# Why mods close threads?



## lovelygirl (Apr 15, 2012)

Why is it necessary to close a thread, even if OP is not posting for a while? 
I understand that the first aim is to help OP but even if OP doesn't show up for a while, other posters can benefit too. 

Just like in this thread:

https://talkaboutmarriage.com/gener...tionship-discussion/435915-past-future-6.html 

I mean, posters can still share ideas and learn about each other's perspectives and even learn new ones or change e perspective based on several arguments.

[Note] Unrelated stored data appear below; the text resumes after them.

-- ==== Sys2Proof/Laws/Memory.lean ====
section
/-! SUPPORT. Laws of memory: reading after writing, the canonical form kept by every operation, and what the fitted
canvas holds at each address. -/

namespace Sys2Proof.Machine

/-! ### Reading after writing -/

@[simp] theorem memLookup_memStore_same (m : Memory) (k : Nat) (v : Byte) : memLookup (memStore m k v) k = some v := by
  induction m with
  | nil => simp [memStore, memLookup]
  | cons c rest ih =>
    obtain ⟨a, b⟩ := c
    unfold memStore
    split_ifs with h1 h2
    · simp [memLookup]
    · simp [memLookup]
    · simp [memLookup, Ne.symm h2, ih]

theorem memLookup_memStore_other (m : Memory) {k j : Nat} (v : Byte) (h : j ≠ k) :
    memLookup (memStore m k v) j = memLookup m j := by
  induction m with
  | nil => simp [memStore, memLookup, Ne.symm h]
  | cons c rest ih =>
    obtain ⟨a, b⟩ := c
    unfold memStore
    split_ifs with h1 h2
    · simp [memLookup, Ne.symm h]
    · subst h2; simp [memLookup, Ne.symm h]
    · simp [memLookup, ih]

/-- Bytes stored at consecutive addresses are read back, every other address is left alone. -/
theorem memLookup_memStoreList (m : Memory) (k : Nat) (vs : List Byte) (j : Nat) :
    memLookup (memStoreList m k vs) j = if k ≤ j ∧ j < k + vs.length then vs[j - k]? else memLookup m j := by
  induction vs generalizing m k with
  | nil =>
    simp only [memStoreList, List.length_nil, Nat.add_zero]
    rw [if_neg (by omega)]
  | cons v vs ih =>
    simp only [memStoreList, List.length_cons]
    rw [ih]
    by_cases h1 : k + 1 ≤ j ∧ j < k + 1 + vs.length
    · rw [if_pos h1, if_pos (by omega)]
      have : j - k = (j - (k + 1)) + 1 := by omega
      rw [this, List.getElem?_cons_succ]
    · rw [if_neg h1]
      by_cases h2 : j = k
      · subst h2
        rw [memLookup_memStore_same, if_pos (by omega)]
        simp
      · rw [memLookup_memStore_other _ _ h2, if_neg (by omega)]

/-! ### The canonical form -/

theorem rising_of_le {lo lo' : Nat} {m : Memory} (h : lo' ≤ lo) (hm : Memory.rising lo m = true) :
    Memory.rising lo' m = true := by
  cases m with
  | nil => rfl
  | cons c rest =>
    obtain ⟨a, b⟩ := c
    simp only [Memory.rising, Bool.and_eq_true, decide_eq_true_eq] at hm ⊢
    exact ⟨by omega, hm.2⟩

theorem rising_memStore {lo k : Nat} {m : Memory} (v : Byte) (hk : lo ≤ k) (hm : Memory.rising lo m = true) :
    Memory.rising lo (memStore m k v) = true := by
  induction m generalizing lo with
  | nil => simp [memStore, Memory.rising, hk]
  | cons c rest ih =>
    obtain ⟨a, b⟩ := c
    simp only [Memory.rising, Bool.and_eq_true, decide_eq_true_eq] at hm
    unfold memStore
    split_ifs with h1 h2
    · simp only [Memory.rising, Bool.and_eq_true, decide_eq_true_eq]
      exact ⟨hk, by omega, hm.2⟩
    · subst h2
      simp only [Memory.rising, Bool.and_eq_true, decide_eq_true_eq]
      exact ⟨hk, hm.2⟩
    · simp only [Memory.rising, Bool.and_eq_true, decide_eq_true_eq]
      exact ⟨hm.1, ih (by omega) hm.2⟩

theorem wf_memStore {m : Memory} (k : Nat) (v : Byte) (hm : m.wf = true) : Memory.wf (memStore m k v) = true :=
  rising_memStore v (Nat.zero_le k) hm

theorem wf_memStoreList {m : Memory} (k : Nat) (vs : List Byte) (hm : m.wf = true) :
    Memory.wf (memStoreList m k vs) = true := by
  induction vs generalizing m k with
  | nil => exact hm
  | cons v vs ih => exact ih (k + 1) (wf_memStore k v hm)

/-- The addresses of a store are those before it and the one stored to. -/
theorem mem_memStore {m : Memory} {k : Nat} {v : Byte} {c : Host.Cell} (h : c ∈ memStore m k v) :
    c = (k, v) ∨ c ∈ m := by
  induction m with
  | nil => simpa [memStore] using h
  | cons d rest ih =>
    obtain ⟨a, b⟩ := d
    unfold memStore at h
    split_ifs at h with h1 h2
    · simpa using h
    · simp only [List.mem_cons] at h ⊢; tauto
    · simp only [List.mem_cons] at h ⊢
      rcases h with h | h
      · tauto
      · have := ih h; tauto

theorem mem_memStoreList {m : Memory} {k : Nat} {vs : List Byte} {c : Host.Cell} (h : c ∈ memStoreList m k vs) :
    (k ≤ c.1 ∧ c.1 < k + vs.length) ∨ c ∈ m := by
  induction vs generalizing m k with
  | nil => exact Or.inr h
  | cons v vs ih =>
    rcases ih h with h | h
    · left; simp only [List.length_cons]; omega
    · rcases mem_memStore h with h | h
      · left; subst h; simp
      · exact Or.inr h

/-! ### The fitted canvas -/

theorem rising_map_range' (f : Nat → Byte) (b lo k n : Nat) (h : lo ≤ b + k) :
    Memory.rising lo ((List.range' k n).map (fun j => (b + j, f j))) = true := by
  induction n generalizing k lo with
  | zero => rfl
  | succ n ih =>
    simp only [List.range'_succ, List.map_cons, Memory.rising, Bool.and_eq_true, decide_eq_true_eq]
    exact ⟨h, ih (b + k + 1) (k + 1) (by omega)⟩

theorem wf_canvasOf (img : List Byte) (sw sh : Nat) (m : Mode) : Memory.wf (canvasOf img sw sh m) = true :=
  rising_map_range' _ _ _ _ _ (by omega)

theorem memLookup_map_range' (f : Nat → Byte) (b k n j : Nat) :
    memLookup ((List.range' k n).map (fun i => (b + i, f i))) (b + j)
      = if k ≤ j ∧ j < k + n then some (f j) else none := by
  induction n generalizing k with
  | zero =>
    simp only [List.range'_zero, List.map_nil, memLookup, Nat.add_zero]
    rw [if_neg (by omega)]
  | succ n ih =>
    simp only [List.range'_succ, List.map_cons, memLookup]
    by_cases h : k = j
    · subst h; rw [if_pos rfl, if_pos (by omega)]
    · rw [if_neg (by omega), ih]
      by_cases h2 : k + 1 ≤ j ∧ j < k + 1 + n
      · rw [if_pos h2, if_pos (by omega)]
      · rw [if_neg h2, if_neg (by omega)]

/-- Byte `k` of a fitted canvas (R91). -/
theorem memLookup_canvasOf (img : List Byte) (sw sh : Nat) (m : Mode) {k : Nat} (h : k < canvasBytes m) :
    memLookup (canvasOf img sw sh m) (canvasBase + k)
      = some (fittedByte img sw sh m (k / 3 % Config.modeW m) (k / 3 / Config.modeW m) (k % 3)) := by
  unfold canvasOf
  rw [memLookup_map_range' (fun k => fittedByte img sw sh m (k / 3 % Config.modeW m) (k / 3 / Config.modeW m) (k % 3))]
  rw [if_pos (by omega)]

/-- Channel `c` of pixel (x, y) of a fitted canvas (R91, spec/20_memory.md R29). -/
theorem memLookup_canvasOf_pixel (img : List Byte) (sw sh : Nat) (m : Mode) {x y c : Nat} (hx : x < Config.modeW m)
    (hy : y < Config.modeH m) (hc : c < 3) :
    memLookup (canvasOf img sw sh m) (canvasBase + 3 * (y * Config.modeW m + x) + c)
      = some (fittedByte img sw sh m x y c) := by
  have hlt : 3 * (y * Config.modeW m + x) + c < canvasBytes m := by
    have : y * Config.modeW m + x < Config.modeW m * Config.modeH m := by
      calc y * Config.modeW m + x < y * Config.modeW m + Config.modeW m := by omega
        _ = (y + 1) * Config.modeW m := by ring
        _ ≤ Config.modeH m * Config.modeW m := Nat.mul_le_mul_right _ hy
        _ = _ := by ring
    unfold canvasBytes; omega
  rw [Nat.add_assoc, memLookup_canvasOf _ _ _ _ hlt]
  have h3 : (3 * (y * Config.modeW m + x) + c) / 3 = y * Config.modeW m + x := by omega
  have hm : (3 * (y * Config.modeW m + x) + c) % 3 = c := by omega
  have hp : 0 < Config.modeW m := by omega
  rw [h3, hm, Nat.add_comm (y * _), Nat.add_mul_mod_self_right, Nat.mod_eq_of_lt hx, Nat.add_mul_div_right _ _ hp,
    Nat.div_eq_of_lt hx, Nat.zero_add]

theorem canvasOf_addresses (img : List Byte) (sw sh : Nat) (m : Mode) :
    (canvasOf img sw sh m).map Prod.fst = List.range' canvasBase (canvasBytes m) := by
  unfold canvasOf
  rw [List.map_map, List.range'_eq_map_range, List.range'_eq_map_range, List.map_map]
  apply List.map_congr_left
  intro k _
  simp

/-! ### What the host and the core read -/

theorem memByte_source (s : State) {b : Nat} (h1 : srcBase ≤ b) (h2 : b < srcBase + srcSize) :
    memByte s b = srcByte s b := if_pos ⟨h1, h2⟩

/-- Below the size of a fitted canvas the host reads what the core reads (spec/20_memory.md R26, R34). -/
theorem memByte_canvas {s : State} {k : Nat} (hv : s.fitValid = true) (hk : k < canvasBytes s.fitMode) :
    memByte s (canvasBase + k) = canvasCell s (canvasBase + k) := by
  have hs : canvasBytes s.fitMode ≤ canvasSize := by cases s.fitMode <;> decide
  have h1 : ¬ (srcBase ≤ canvasBase + k ∧ canvasBase + k < srcBase + srcSize) := by
    unfold srcBase canvasBase srcSize; omega
  unfold memByte canvasHostByte
  rw [if_neg h1, if_pos (by omega), if_pos ⟨hv, by omega⟩]

/-- Outside the source window a byte does not depend on the source memory. -/
theorem memByte_of_src (s : State) (m : Memory) {b : Nat} (h : ¬ (srcBase ≤ b ∧ b < srcBase + srcSize)) :
    memByte { s with src := m } b = memByte s b := by
  unfold memByte
  rw [if_neg h, if_neg h]
  rfl

@[simp] theorem bytesOf_length (d : Word) (n : Nat) : (bytesOf d n).length = n := by simp [bytesOf]

theorem bytesOf_getElem? (d : Word) {n i : Nat} (h : i < n) : (bytesOf d n)[i]? = some (byteOf d i) := by
  simp [bytesOf, h]

/-- Byte `i` of a word is its bits 8i + 7 to 8i (spec/20_memory.md R31). -/
theorem byteOf_eq_extract (d : Word) (i : Nat) : byteOf d i = d.extractLsb' (8 * i) 8 := by
  apply BitVec.eq_of_toNat_eq
  simp [byteOf, Nat.shiftRight_eq_div_pow]

/-- The source memory after a source write: the stored bytes, and every other byte as before. -/
theorem memLookup_storeSource (s : State) (a n : Nat) (d : Word) (b : Nat) :
    memLookup (storeSource s a n d).src b =
      if a ≤ b ∧ b < a + n then some (byteOf d (b - a)) else memLookup s.src b := by
  show memLookup (memStoreList s.src a (bytesOf d n)) b = _
  rw [memLookup_memStoreList, bytesOf_length]
  by_cases h : a ≤ b ∧ b < a + n
  · rw [if_pos h, if_pos h, bytesOf_getElem? d (by omega)]
  · rw [if_neg h, if_neg h]

end Sys2Proof.Machine
end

Why was it necessary to close it when other posters were still sharing their input?
This makes it sounds like a dictatorship, like "_shut your mouth and you're not going to talk if X won't be talking..._"
That's the feeling that I got when I saw the thread closed.

I agree with closing threads when OP has clarified the issue or when the thread takes totally a different direction, but in other situations, I'd recommend mods to consider keeping threads open, especially when posters are in the middle of a discussion.


----------



## MattMatt (May 19, 2012)

Sometimes threads are closed down at the request of the OP, sometimes if the thread is very old.

For example, if we have someone offering advice to an OP in a thread dating back ten years when the OP hasn't posted in nine years, helps nobody, so aged threads are often closed down, if the OP hasn't been on the site in several years.

These are known as "Zombie threads."

If someone wants their thread re-opened, we can do that for them.


----------